======== DATA SHOWN ========

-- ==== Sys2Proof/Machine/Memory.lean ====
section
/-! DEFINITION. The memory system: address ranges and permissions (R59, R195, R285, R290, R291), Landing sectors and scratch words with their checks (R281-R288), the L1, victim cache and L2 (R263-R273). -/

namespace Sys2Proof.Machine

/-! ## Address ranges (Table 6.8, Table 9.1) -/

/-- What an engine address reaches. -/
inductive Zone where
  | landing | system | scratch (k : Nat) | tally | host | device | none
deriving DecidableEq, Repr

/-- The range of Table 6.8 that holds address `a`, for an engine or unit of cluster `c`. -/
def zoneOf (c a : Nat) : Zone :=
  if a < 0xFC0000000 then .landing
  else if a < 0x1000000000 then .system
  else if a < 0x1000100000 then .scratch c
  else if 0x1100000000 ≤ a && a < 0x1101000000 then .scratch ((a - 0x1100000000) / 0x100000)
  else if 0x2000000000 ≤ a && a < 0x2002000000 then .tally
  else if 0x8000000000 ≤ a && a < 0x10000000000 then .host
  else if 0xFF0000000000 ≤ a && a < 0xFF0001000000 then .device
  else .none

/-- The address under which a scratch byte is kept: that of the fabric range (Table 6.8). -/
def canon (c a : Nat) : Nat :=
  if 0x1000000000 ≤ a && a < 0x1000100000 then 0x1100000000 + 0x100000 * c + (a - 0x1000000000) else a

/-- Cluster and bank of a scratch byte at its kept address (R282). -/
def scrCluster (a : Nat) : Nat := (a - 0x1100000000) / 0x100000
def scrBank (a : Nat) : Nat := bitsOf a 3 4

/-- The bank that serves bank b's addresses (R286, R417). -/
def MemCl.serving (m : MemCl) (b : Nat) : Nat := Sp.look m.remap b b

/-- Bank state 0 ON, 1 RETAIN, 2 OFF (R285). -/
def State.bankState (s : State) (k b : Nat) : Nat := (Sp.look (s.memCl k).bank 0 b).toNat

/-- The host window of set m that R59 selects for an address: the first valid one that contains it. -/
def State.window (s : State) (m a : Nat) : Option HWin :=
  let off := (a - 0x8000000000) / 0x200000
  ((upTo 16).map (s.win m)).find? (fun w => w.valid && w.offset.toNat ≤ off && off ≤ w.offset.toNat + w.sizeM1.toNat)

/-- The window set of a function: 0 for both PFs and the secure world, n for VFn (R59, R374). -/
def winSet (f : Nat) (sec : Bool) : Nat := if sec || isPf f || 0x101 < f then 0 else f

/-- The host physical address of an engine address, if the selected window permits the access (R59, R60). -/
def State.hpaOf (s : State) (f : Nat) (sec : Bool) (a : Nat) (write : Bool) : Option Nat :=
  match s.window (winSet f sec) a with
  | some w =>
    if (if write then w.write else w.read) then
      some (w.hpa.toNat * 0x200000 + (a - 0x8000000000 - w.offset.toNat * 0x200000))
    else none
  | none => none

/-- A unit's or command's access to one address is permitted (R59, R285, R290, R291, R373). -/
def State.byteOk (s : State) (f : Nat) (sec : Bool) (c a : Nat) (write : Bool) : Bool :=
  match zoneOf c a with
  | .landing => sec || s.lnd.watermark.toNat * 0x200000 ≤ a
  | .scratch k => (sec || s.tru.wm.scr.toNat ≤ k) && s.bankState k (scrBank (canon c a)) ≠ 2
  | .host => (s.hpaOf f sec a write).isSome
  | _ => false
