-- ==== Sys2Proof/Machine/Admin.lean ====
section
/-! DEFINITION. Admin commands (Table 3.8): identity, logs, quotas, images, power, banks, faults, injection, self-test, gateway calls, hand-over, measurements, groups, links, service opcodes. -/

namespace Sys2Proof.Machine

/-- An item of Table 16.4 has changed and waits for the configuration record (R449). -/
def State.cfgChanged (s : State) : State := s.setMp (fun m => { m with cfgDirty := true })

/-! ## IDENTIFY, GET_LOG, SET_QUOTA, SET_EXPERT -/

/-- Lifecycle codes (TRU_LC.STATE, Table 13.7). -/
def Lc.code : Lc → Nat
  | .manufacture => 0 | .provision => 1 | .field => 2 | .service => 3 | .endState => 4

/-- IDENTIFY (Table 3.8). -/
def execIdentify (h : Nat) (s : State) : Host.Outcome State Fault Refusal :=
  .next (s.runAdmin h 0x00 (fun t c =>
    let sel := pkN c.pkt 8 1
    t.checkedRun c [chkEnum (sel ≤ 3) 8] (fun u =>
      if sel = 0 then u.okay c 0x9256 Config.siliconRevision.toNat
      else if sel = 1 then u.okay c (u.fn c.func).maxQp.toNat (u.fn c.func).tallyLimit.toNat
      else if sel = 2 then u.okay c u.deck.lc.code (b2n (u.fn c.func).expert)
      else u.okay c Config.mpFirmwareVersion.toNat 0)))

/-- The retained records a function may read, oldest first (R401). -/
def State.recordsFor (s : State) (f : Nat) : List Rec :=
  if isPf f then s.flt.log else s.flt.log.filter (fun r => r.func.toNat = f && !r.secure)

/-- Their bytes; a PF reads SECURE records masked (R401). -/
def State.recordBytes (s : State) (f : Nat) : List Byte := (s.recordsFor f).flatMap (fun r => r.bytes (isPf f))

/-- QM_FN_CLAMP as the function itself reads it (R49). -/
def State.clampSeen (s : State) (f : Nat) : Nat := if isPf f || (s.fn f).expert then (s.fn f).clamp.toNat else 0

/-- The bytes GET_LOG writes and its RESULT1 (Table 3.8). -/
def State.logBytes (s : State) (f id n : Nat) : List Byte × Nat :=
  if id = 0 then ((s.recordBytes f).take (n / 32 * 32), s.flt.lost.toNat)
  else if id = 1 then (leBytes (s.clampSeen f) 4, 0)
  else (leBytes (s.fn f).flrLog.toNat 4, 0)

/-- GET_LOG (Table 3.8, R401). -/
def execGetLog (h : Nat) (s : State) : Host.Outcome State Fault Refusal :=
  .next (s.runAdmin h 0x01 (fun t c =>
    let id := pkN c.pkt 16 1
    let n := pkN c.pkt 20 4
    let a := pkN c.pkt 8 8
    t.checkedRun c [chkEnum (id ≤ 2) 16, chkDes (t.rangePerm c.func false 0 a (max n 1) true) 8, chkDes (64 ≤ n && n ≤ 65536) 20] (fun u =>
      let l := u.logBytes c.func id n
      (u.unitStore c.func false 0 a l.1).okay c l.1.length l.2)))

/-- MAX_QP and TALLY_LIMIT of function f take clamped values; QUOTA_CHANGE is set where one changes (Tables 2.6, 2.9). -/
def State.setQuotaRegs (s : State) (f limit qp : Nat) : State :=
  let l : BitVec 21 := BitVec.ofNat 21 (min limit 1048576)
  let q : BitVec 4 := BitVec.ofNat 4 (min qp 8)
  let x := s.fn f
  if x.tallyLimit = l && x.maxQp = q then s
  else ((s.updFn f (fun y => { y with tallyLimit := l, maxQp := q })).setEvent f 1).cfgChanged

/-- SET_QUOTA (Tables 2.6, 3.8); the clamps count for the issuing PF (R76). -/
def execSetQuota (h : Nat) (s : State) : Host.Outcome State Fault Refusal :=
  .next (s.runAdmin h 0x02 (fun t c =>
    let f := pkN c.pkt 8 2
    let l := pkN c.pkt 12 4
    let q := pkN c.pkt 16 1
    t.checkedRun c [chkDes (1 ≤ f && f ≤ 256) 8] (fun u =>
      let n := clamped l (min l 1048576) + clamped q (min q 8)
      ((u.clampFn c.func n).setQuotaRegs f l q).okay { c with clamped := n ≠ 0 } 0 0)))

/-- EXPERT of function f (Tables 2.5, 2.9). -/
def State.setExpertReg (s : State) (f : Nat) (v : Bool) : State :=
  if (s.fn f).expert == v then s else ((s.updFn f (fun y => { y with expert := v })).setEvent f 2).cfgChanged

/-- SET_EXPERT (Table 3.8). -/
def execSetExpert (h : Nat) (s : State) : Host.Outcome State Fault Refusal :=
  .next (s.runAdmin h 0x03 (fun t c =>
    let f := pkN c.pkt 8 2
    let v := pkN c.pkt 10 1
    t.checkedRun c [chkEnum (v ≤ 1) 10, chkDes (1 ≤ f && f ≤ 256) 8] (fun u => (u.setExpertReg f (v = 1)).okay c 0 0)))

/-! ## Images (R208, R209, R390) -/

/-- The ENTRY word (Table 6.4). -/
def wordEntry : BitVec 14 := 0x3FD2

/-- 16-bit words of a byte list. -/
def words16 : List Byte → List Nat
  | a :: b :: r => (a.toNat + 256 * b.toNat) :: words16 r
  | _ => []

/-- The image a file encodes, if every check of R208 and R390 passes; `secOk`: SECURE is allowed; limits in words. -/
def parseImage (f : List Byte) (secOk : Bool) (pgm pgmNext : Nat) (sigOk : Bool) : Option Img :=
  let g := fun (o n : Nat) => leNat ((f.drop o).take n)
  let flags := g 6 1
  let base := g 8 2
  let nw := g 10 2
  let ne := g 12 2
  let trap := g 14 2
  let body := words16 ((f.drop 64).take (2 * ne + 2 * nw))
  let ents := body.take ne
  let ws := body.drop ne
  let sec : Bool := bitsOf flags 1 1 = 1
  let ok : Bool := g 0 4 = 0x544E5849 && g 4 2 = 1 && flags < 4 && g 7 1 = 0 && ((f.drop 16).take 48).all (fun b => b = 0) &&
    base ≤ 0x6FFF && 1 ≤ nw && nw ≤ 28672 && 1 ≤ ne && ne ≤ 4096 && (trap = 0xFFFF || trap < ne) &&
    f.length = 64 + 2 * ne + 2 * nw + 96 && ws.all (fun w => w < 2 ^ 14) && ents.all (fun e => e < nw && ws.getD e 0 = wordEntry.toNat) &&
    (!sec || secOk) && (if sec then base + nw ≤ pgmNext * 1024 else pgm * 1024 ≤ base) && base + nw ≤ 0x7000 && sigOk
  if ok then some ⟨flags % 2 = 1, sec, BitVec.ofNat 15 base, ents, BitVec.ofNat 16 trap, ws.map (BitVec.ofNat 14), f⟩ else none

========

TASK PROMPT -
Find "3.8, R401). -/" in the entries above and copy that whole line exactly, then each line after it through the line that contains "let l := u.logBytes c.func id n".

ANSWER TO THIS PROBLEM -
/-- GET_LOG (Table 3.8, R401). -/
def execGetLog (h : Nat) (s : State) : Host.Outcome State Fault Refusal :=
  .next (s.runAdmin h 0x01 (fun t c =>
    let id := pkN c.pkt 16 1
    let n := pkN c.pkt 20 4
    let a := pkN c.pkt 8 8
    t.checkedRun c [chkEnum (id ≤ 2) 16, chkDes (t.rangePerm c.func false 0 a (max n 1) true) 8, chkDes (64 ≤ n && n ≤ 65536) 20] (fun u =>
      let l := u.logBytes c.func id n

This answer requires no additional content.